Implantation of an Electrode Assembly in a Mouse Brain for Electrophysiological Recording

Before proceeding with the surgery, record the weight of the 8-week-old VGAT-Cre mice. Then, place the animal in an induction chamber to induce anesthesia. Place the anesthetized mouse on a heating pad at 37 degrees Celsius. If using a feedback-controlled temperature system, insert the temperature probe into the rectum of the animal for temperature monitoring during the surgery. To start the surgery, redirect the inhalant anesthesia flow to the nose cone and mount the animal in the stereotaxic frame by gently placing the front upper teeth into the incisor bar and move the cone onto its nose, then place the ear bars into the ears and affix to the stereotaxic frame.

Ensure that the animal's head is leveled and centered and cannot be moved when slightly probed. Once the animal is mounted, inject 0.5 milliliters of normosol onto the mice for hydration and apply ocular lubricant to prevent corneal drying. Monitor the depth of anesthesia by pinching a hind-limb toe. If the withdrawal reflex is absent in the animal, proceed to remove the scalp hair of the mouse around the surgical area. When done, disinfect the clean skin area thrice with an alternating application of ethanol and iodine finishing with iodine, and inject 0.05 milliliters of 0.25% bupivacaine subcutaneously.

Make an incision on the skull using a scalpel, and then, cut out a part of the skin with surgical scissors exposing the skull. Push the skin aside before cleaning the skull from all underlying tissues with a cotton swab. Clean the skull with hydrogen peroxide using sterile cotton swabs, and make the skull sutures, bregma, and lambda visible. With the stereotaxically mounted drill, Move the drill tip onto bregma and zero x, y, and z coordinates, then, raise and move the drill to lambda to determine its coordinates to determine if the head is level.

After drying the skull thoroughly, apply one drop of self-etching dental adhesive with the applicator. Wait 60 seconds before curing the dental adhesive with a dental UV light for 40 seconds. A glossy surface indicates that the adhesive has been effectively cross-linked with the skull. With the help of a 0.031-inch drill bit, carefully drill two boreholes bilaterally into the skull at 5,000 rotations per minute, or RPM, avoiding drilling into the brain. Apply a drop of saline to enhance the drilling of the burr holes. For implantation of hippocampal depth electrodes, drill at 3 millimeters posterior and 3 millimeters lateral from bregma.

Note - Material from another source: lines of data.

-- ==== Sys2Proof/Machine/Pins.lean ====
section
/-! DEFINITION. The general-purpose pins: edges, switches, MATCH pulses, sleep holds and locks, and ALERT_N (R479 to R488). -/

namespace Sys2Proof.Machine

/-- The level at a pad: what the pin drives, else what stands outside it. -/
def State.padLevel (n : Nat) (outside : Bool) (s : State) : Bool :=
  match s.padDrive n with
  | some b => b
  | none => outside

def State.setLevel (n : Nat) (b : Bool) (s : State) : State := { s with pin := { s.pin with level := s.pin.level.set n b } }

/-- PCLK runs (R479). -/
def State.pclk (s : State) : Bool := decide (s.pwr.state < 3)

/-- The pad holds through a switch, or keeps its sleep state: its edge detector is idle. -/
def State.padIdle (s : State) (n : Nat) : Bool :=
  s.pin.held.any (fun e => decide (e.1 = n)) || s.pin.asleep.any (fun e => decide (e.1 = n))

/-- `GP_EDGE`: the pad's level as the synchroniser sees it. An edge that EDGE selects, after INV, fires the GP source (R481). -/
def execGpEdge (n : Fin 48) (level : Bool) (s : State) : Res :=
  if s.pclk then
    let cfg := Reg.PIN_GPn_CFG n.val
    let b := s.padLevel n.val level
    let was := (s.pin.level[n.val]?).getD false
    let s1 := s.setLevel n.val b
    let up := b != s.bit cfg 7
    let edge := s.f cfg 15 14
    let chosen := if up then edge.testBit 0 else edge.testBit 1
    if b != was && chosen && !s.padIdle n.val && decide (s.f cfg 2 0 ≠ 6) then .next (s1.arrive (193 + n.val)) else .next s1
  else .next s

/-- `PIN_SWITCH`: the block adopts its new set-up; each pad whose FUNC, FUNC2, F2EN or INV changes holds what it drove (R484). -/
def execPinSwitch (s : State) : Res :=
  if s.img.pinsDue then
    let s1 := s.adopt fun a => decide (blockOf a = 17)
    let changed := (List.range 48).filter fun n => decide (s.f (Reg.PIN_GPn_CFG n) 7 0 ≠ s1.f (Reg.PIN_GPn_CFG n) 7 0)
    let holds := changed.map fun n => (n, s.padDrive n)
    .next { s1 with img := { s1.img with pinsDue := false },
                    pin := { s1.pin with held := holds ++ s1.pin.held.filter fun e => !changed.contains e.1 } }
  else .next s

/-- `PIN_SWITCH_HOLD_END`: the new functions drive the pad, and its edge detector takes the level there as its reference (R484). -/
def execPinSwitchHoldEnd (n : Fin 48) (level : Bool) (s : State) : Res :=
  let s1 := { s with pin := { s.pin with held := s.pin.held.filter fun e => decide (e.1 ≠ n.val) } }
  .next (s1.setLevel n.val (s1.padLevel n.val level))

/-- `MATCH_PULSE_END` (R486). -/
def execMatchPulseEnd (n : Fin 4) (s : State) : Res :=
  .next { s with pin := { s.pin with matchHi := s.pin.matchHi.filter fun k => decide (k ≠ n.val) } }

/-- A write of one to PIN_CTRL.RELEASE: after a wake from DEEP the pads return to their functions (R485). -/
def State.pinRelease (s : State) : State := if s.bit Reg.PIN_CTRL 0 then s else (s.setBit Reg.PIN_CTRL 0 true).wakePads

/-- A lock sequence is aborted (R487). -/
def State.lockAbort (s : State) : State := ({ s with pin := { s.pin with lockSeq := none } } : State).raise0 stPIN 0

/-- A write of PIN_LOCK (R487). -/
def State.pinLock (v : Word) (s : State) : State :=
  let pin := fld v 5 0
  if fld v 15 8 ≠ 0x4C then s.lockAbort
  else match s.pin.lockSeq, bitAt v 16 with
    | none, false => { s with pin := { s.pin with lockSeq := some pin } }
    | none, true => s.lockAbort
    | some p, second =>
      if p ≠ pin then s.lockAbort
      else if second then
        let s1 := { s with pin := { s.pin with lockSeq := none } }
        if pin < 48 then s1.setBit (if pin < 32 then Reg.PIN_LOCKED0 else Reg.PIN_LOCKED1) (pin % 32) true else s1
      else s

/-- `PIN_LOCK_TIMEOUT` (R487, R477). -/
def execPinLockTimeout (s : State) : Res := .next (if s.pin.lockSeq.isSome then s.lockAbort else s)

/-- A write to a pin's set-up: a locked pin's is ignored and sets LOCKWR (R487). -/
def State.pinCfgWrite (a : Nat) (v : Word) (s : State) : State := if s.lockedPin a then s.raise0 stPIN 1 else s.writeCoded a v

/-- PIN_INw: the synchronised level after INV (Table 21.6). With the digital input off it is open (R481, R485, log 30). -/
def State.pinIn (w : Nat) (s : State) : Word :=
  wd (((List.range 32).filter fun i =>
    let n := 32 * w + i
    if n < 48 then
      if s.f (Reg.PIN_GPn_CFG n) 2 0 = 6 ∨ (s.pin.asleep.any fun e => decide (e.1 = n)) = true then Config.inputOff n
      else ((s.pin.level[n]?).getD false) != s.bit (Reg.PIN_GPn_CFG n) 7
    else false).foldl (fun x i => x + 2 ^ i) 0)

/-- The causes of ALERT_N, as PIN_ALERT[15:8] shows them active (Table 21.6). -/
def State.alertCauses (s : State) : Nat :=
  b2n (s.bit Reg.MGT_STAT 1) + 2 * b2n (decide (s.f Reg.SIG_PAVSTAT 16 0 ≠ 0)) + 4 * b2n (decide (s.lock = 3))
    + 8 * b2n (s.bit Reg.MRC_STAT 3)

/-- PIN_ALERT as a read returns it. -/
def State.pinAlert (s : State) : Word := setFld (s.reg Reg.PIN_ALERT) 15 8 s.alertCauses

/-- ALERT_N is low: the boot ROM holds it, SW is set, or an enabled cause is active (R488). -/
def State.alertLow (s : State) : Bool :=
  s.pin.alert || s.bit Reg.PIN_ALERT 0 || decide (s.f Reg.PIN_ALERT 15 8 &&& s.alertCauses ≠ 0)

end Sys2Proof.Machine
end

Drill one burr hole for the reference electrode above the cerebellum, behind the lambda at 6 millimeters posterior and 0 millimeters lateral from bregma. Next, mount the six-pin pedestal with assembled electrodes into the electrode holder on a stereotactic frame. By aligning the electrodes above the corresponding burr holes, slowly lower and navigate the headset to locate the two bipolar electrode tips right on top of the left and the right hippocampal burr holes, and if needed, adjust the reference electrode to hover above hole, over the cerebellum.

When the hippocampal twist electrodes are right above the holes, zero the z-axis, and slowly lower the electrode to minus three millimeters into the right and left hippocampus, and guide the reference electrode into the hole above the cerebellum. Prepare the dental cement by mixing the powder and liquid in a mixing bowl, then cover the skull surface, the electrodes, and the space between the skull surface and the bottom of the pedestal with dental cement.

Once the cement dries and hardens, detach the electrode holder from the stereotactic arm, raise arm, and remove the holder from the pedestal. After administering the mouse subcutaneously with ketoprofen and normosol, remove the animal from the stereotactic frame to move the animal onto the heated pad in the vivarium cage. Once fully awake, return the single animal to the vivarium cage, feed the animal with soft food, and monitor the weight loss daily up to 72 hours post-surgery.